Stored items
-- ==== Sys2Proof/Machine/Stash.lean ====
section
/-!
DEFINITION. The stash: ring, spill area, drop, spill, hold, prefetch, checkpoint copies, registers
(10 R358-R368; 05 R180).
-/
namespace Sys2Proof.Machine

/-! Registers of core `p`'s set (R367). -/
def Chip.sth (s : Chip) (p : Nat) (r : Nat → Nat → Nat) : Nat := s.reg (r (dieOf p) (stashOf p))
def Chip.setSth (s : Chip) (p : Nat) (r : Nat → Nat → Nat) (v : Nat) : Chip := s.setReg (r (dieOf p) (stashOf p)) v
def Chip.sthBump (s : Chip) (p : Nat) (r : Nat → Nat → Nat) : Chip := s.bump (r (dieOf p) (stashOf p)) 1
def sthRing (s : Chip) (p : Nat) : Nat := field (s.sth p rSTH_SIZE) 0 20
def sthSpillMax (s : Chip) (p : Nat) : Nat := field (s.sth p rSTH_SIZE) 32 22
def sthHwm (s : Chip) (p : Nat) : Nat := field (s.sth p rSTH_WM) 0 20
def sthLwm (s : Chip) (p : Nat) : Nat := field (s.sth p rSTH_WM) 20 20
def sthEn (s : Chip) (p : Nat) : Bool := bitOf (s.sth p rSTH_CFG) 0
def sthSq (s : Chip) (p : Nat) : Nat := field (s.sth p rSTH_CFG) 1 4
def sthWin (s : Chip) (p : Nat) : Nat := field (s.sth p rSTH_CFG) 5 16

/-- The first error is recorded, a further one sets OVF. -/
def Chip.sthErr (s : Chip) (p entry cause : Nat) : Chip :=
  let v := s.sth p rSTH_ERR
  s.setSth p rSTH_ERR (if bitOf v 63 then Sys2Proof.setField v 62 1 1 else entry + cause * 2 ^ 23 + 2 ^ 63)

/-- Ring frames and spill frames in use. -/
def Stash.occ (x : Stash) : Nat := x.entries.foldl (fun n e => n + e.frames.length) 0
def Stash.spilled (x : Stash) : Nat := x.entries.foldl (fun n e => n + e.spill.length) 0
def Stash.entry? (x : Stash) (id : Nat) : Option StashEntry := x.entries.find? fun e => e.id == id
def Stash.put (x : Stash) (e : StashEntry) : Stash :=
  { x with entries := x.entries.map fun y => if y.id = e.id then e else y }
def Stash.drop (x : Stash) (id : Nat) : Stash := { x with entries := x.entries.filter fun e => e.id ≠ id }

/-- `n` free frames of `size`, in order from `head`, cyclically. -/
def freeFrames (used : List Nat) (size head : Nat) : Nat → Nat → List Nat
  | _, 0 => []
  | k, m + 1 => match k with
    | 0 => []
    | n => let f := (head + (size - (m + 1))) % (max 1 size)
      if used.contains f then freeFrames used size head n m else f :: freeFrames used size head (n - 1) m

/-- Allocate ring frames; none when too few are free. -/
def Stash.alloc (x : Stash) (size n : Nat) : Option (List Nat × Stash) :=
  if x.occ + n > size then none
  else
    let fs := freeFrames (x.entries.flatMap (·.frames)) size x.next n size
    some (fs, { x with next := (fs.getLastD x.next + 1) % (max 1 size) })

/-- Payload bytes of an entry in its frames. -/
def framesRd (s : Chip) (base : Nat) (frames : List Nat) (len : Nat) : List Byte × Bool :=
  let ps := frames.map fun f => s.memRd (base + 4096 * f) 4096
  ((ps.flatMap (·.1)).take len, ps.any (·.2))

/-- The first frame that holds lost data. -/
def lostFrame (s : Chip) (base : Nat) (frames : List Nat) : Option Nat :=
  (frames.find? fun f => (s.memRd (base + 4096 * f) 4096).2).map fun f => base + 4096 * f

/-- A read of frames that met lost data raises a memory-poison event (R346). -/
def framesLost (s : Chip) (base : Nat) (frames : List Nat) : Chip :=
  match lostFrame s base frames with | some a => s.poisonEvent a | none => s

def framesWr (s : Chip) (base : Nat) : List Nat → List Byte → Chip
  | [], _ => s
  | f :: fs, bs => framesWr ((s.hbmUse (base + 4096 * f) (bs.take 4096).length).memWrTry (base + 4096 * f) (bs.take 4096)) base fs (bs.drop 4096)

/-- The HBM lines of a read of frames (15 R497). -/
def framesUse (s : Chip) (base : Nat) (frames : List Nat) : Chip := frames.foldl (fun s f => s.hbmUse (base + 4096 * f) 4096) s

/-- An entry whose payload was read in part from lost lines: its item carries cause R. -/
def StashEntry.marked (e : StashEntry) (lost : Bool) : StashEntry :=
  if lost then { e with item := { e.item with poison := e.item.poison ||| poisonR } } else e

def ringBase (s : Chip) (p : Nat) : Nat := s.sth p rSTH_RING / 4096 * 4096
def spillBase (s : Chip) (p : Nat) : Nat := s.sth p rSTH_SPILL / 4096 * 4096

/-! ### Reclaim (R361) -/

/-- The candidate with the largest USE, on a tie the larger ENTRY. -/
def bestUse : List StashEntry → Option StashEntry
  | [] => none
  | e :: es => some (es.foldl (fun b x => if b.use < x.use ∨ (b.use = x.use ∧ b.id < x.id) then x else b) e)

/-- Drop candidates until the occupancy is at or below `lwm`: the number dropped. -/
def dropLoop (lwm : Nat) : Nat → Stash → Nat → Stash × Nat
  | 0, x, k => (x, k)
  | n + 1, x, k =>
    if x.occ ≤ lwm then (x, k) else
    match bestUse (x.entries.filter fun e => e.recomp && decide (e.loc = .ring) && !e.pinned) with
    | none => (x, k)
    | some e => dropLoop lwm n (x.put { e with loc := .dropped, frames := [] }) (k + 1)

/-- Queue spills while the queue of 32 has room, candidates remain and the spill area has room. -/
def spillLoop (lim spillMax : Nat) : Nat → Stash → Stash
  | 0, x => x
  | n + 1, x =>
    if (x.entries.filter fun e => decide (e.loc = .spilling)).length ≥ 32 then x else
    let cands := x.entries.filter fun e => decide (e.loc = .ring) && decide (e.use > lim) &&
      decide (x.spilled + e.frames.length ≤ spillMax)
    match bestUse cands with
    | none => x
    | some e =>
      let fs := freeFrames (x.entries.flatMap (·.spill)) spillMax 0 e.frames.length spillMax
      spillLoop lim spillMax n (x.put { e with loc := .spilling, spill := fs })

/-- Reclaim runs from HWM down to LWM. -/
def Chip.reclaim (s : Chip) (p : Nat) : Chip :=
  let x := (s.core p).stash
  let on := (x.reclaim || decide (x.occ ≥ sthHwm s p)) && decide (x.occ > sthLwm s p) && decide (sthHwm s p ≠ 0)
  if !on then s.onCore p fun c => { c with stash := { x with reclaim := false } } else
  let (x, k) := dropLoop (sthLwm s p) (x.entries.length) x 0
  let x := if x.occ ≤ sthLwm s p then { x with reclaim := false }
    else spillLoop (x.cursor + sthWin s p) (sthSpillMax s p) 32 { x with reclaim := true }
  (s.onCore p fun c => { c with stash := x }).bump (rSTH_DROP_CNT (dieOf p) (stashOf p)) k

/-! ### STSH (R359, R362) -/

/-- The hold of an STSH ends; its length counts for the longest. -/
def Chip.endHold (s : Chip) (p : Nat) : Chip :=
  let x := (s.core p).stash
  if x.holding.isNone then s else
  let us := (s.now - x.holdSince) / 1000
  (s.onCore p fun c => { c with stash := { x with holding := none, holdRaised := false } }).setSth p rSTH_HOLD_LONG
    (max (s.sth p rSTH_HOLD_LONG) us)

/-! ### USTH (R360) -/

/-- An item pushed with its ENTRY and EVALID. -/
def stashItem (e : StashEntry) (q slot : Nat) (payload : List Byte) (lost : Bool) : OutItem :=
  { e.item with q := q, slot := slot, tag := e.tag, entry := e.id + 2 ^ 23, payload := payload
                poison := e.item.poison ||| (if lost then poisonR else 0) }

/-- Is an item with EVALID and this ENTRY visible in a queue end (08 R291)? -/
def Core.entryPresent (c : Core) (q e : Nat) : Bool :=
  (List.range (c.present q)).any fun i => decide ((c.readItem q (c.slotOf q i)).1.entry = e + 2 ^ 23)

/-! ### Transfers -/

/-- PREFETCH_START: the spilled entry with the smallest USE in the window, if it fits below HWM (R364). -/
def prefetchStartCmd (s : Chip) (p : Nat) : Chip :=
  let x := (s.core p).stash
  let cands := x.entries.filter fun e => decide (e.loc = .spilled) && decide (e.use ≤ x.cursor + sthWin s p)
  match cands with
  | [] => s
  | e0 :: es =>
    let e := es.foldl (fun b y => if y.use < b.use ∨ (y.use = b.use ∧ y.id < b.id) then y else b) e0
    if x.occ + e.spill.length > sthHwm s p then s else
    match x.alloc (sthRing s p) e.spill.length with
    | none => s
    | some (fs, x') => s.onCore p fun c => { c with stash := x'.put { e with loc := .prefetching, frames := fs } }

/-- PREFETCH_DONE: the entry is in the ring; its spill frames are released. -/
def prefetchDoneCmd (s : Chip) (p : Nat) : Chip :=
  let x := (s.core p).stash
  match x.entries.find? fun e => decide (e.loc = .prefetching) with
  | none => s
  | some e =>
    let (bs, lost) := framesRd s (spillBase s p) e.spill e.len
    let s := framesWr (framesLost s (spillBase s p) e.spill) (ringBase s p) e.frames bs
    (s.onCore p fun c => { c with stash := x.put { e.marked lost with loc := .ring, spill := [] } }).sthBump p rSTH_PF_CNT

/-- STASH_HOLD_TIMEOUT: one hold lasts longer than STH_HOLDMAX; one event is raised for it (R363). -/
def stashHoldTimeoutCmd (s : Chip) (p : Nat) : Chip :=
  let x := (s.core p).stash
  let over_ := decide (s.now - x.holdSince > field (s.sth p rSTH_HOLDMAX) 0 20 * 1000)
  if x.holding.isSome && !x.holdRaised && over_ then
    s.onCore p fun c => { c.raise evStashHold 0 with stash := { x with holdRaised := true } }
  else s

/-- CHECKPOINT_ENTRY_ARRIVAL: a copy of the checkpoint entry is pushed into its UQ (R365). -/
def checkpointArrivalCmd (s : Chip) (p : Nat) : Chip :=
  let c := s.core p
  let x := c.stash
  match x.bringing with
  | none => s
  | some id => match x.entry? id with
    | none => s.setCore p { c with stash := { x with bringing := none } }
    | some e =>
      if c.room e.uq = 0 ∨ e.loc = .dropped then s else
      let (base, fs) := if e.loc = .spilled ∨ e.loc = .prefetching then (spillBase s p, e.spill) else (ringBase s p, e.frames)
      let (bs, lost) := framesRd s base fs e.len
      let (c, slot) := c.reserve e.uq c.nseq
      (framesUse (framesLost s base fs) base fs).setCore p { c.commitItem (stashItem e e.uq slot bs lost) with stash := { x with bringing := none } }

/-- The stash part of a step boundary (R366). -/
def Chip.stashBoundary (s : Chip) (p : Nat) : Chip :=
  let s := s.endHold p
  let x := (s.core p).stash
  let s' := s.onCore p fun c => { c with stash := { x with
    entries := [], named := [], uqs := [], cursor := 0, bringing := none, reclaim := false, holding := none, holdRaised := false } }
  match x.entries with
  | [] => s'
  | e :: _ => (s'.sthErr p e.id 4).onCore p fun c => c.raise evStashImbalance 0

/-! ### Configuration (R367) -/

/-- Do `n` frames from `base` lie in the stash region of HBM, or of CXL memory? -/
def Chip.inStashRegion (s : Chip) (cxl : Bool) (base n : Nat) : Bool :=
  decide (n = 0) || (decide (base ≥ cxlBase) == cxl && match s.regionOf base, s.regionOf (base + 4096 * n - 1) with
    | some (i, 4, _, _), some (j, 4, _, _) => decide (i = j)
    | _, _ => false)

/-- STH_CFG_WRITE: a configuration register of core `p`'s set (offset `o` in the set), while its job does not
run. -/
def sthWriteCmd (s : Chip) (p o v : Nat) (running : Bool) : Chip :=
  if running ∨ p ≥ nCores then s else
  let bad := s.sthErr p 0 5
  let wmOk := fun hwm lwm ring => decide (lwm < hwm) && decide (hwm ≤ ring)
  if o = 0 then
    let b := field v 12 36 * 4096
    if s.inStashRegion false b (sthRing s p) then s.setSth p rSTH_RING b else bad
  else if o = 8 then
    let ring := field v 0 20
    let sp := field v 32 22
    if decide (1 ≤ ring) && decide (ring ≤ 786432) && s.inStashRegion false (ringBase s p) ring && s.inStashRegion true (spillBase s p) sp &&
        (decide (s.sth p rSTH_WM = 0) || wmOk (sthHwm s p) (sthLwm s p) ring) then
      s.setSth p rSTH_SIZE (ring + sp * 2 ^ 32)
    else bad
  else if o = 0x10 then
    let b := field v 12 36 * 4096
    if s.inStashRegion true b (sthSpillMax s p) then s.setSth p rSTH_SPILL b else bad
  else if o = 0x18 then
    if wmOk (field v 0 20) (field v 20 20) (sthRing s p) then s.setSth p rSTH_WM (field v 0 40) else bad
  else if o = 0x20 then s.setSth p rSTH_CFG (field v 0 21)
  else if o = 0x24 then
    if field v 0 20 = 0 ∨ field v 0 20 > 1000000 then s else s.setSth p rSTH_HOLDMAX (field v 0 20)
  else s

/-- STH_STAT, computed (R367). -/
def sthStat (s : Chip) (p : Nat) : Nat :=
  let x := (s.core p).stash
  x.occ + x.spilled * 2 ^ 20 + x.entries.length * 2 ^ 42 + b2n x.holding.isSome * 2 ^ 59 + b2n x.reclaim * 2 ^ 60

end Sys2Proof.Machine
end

--

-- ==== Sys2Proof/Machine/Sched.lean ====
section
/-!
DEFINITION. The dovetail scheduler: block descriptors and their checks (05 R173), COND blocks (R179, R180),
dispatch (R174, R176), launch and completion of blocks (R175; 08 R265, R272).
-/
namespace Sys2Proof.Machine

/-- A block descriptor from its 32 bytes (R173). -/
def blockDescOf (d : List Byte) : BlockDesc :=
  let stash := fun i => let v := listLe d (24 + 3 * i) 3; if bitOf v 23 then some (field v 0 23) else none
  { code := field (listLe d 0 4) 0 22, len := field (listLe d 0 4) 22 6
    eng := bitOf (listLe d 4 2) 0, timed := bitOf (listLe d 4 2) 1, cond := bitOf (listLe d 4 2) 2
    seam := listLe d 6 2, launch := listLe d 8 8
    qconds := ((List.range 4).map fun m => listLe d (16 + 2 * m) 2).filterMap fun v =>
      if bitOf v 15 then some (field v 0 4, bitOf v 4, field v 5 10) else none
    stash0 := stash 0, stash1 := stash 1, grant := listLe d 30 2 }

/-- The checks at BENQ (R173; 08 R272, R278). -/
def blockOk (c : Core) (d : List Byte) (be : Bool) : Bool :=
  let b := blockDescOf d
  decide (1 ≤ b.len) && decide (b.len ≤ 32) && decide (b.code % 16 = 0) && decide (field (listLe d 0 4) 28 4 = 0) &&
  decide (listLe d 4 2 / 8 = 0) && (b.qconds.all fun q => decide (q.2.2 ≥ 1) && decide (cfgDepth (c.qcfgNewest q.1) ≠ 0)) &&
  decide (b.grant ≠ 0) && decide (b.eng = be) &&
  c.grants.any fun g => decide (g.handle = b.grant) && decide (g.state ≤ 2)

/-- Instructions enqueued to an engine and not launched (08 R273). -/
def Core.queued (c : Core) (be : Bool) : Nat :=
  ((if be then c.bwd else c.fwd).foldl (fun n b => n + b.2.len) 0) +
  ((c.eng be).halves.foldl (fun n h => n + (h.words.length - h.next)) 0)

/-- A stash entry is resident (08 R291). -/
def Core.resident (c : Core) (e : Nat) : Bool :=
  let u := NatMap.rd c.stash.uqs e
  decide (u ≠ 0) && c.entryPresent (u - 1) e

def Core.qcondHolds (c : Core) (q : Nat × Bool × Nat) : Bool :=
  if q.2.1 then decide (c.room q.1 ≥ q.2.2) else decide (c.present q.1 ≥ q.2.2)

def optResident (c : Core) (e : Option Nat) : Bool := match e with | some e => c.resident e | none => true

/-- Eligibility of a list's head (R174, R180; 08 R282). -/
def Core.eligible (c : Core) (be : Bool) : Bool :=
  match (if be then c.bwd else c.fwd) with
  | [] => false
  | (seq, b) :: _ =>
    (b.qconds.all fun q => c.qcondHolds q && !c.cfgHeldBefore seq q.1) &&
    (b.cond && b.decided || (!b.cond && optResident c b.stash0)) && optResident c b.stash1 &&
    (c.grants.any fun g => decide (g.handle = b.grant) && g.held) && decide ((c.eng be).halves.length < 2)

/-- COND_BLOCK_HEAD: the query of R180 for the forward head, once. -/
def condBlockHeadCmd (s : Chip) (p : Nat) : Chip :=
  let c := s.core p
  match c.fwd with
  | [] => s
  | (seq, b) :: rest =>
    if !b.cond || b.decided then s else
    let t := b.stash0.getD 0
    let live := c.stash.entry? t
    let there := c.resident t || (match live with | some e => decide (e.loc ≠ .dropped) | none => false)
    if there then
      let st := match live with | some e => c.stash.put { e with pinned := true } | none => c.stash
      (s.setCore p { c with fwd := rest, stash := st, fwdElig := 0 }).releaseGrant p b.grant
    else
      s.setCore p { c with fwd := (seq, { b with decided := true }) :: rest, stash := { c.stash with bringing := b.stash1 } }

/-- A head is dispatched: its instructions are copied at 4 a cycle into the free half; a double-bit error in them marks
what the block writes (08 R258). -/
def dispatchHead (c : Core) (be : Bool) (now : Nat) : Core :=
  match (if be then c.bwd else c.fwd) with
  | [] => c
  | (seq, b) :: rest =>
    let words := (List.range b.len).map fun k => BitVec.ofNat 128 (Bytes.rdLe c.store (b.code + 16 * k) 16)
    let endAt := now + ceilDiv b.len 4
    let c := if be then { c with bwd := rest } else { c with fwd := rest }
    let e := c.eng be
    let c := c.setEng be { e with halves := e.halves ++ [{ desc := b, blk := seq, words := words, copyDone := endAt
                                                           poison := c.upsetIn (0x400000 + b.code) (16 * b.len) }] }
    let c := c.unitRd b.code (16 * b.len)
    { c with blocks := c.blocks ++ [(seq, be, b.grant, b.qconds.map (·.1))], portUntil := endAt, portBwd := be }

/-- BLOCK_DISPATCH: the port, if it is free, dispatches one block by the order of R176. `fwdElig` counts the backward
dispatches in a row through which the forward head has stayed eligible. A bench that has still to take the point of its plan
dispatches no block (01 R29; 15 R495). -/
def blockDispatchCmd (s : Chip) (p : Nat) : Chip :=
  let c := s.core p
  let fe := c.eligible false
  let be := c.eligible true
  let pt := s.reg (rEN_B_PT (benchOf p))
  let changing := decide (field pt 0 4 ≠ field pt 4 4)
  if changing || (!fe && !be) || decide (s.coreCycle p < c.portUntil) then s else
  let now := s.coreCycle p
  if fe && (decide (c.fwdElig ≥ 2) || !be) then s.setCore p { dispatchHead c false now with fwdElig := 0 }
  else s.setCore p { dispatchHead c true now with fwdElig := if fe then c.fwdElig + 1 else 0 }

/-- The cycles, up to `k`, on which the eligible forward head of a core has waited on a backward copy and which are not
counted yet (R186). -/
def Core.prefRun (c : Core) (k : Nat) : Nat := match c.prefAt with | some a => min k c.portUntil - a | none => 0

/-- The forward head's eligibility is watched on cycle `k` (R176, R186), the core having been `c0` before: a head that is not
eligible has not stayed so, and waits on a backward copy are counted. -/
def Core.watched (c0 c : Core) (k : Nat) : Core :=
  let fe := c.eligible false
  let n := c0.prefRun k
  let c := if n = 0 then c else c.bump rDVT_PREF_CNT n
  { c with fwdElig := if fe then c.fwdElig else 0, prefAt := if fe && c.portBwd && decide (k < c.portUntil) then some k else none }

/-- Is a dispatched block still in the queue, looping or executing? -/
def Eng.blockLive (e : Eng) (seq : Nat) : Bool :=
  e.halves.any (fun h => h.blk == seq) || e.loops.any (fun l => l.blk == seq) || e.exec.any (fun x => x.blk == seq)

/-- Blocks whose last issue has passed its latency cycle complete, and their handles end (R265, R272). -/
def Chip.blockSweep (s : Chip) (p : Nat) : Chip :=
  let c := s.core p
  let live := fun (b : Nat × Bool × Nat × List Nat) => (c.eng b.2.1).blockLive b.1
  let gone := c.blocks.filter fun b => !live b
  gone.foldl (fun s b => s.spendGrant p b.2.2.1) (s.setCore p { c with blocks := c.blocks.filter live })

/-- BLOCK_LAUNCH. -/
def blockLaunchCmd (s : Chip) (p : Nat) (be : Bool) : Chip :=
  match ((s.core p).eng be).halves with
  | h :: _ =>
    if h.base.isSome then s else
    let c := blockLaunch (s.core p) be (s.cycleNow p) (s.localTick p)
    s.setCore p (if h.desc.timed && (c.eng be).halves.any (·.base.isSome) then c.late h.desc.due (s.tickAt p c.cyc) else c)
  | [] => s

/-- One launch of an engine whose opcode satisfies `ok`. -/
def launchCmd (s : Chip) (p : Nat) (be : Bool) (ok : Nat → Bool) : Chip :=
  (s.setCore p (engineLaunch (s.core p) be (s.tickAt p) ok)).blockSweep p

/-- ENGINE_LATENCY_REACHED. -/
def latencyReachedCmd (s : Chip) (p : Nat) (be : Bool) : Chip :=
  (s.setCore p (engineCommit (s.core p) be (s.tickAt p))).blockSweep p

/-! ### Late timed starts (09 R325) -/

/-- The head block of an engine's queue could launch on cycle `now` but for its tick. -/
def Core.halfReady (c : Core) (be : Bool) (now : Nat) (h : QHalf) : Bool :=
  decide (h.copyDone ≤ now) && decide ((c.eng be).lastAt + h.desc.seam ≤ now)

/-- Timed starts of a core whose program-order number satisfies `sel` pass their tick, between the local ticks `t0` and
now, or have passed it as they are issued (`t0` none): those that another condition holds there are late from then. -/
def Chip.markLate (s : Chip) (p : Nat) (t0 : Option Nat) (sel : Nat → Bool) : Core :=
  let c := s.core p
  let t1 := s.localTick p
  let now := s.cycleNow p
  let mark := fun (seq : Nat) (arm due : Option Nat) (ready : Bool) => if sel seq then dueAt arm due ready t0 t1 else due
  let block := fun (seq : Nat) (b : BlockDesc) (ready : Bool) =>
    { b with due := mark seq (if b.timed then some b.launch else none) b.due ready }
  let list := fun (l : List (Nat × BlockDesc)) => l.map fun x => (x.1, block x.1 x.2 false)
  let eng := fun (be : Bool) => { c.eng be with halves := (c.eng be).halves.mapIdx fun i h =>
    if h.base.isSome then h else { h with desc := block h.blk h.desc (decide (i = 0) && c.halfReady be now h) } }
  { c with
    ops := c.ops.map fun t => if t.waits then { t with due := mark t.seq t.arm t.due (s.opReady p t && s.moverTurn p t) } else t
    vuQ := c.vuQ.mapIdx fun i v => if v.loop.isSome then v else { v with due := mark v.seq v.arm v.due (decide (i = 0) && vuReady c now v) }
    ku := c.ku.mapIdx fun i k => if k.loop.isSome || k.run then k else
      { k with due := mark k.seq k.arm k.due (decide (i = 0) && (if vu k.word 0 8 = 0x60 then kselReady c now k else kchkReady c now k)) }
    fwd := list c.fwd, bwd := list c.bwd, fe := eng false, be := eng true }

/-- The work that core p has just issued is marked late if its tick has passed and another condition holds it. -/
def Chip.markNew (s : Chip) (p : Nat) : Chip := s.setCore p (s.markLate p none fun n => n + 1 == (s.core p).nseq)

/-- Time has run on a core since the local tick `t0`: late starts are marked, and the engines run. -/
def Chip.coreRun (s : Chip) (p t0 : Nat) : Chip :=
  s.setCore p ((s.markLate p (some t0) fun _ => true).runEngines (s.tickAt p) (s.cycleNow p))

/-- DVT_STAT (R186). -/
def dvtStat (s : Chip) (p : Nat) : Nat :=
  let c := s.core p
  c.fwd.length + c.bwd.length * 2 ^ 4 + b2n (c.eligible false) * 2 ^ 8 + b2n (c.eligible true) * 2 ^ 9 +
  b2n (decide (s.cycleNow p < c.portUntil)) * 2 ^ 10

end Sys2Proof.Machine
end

WORK ITEM:
Out of the entries above, write out only the lines between the line holding "(s.setCore p (engineCommit" and the line holding "Timed starts of", inclusive, each exactly as given.

TASK RESULT:
  (s.setCore p (engineCommit (s.core p) be (s.tickAt p))).blockSweep p

/-! ### Late timed starts (09 R325) -/

/-- The head block of an engine's queue could launch on cycle `now` but for its tick. -/
def Core.halfReady (c : Core) (be : Bool) (now : Nat) (h : QHalf) : Bool :=
  decide (h.copyDone ≤ now) && decide ((c.eng be).lastAt + h.desc.seam ≤ now)

/-- Timed starts of a core whose program-order number satisfies `sel` pass their tick, between the local ticks `t0` and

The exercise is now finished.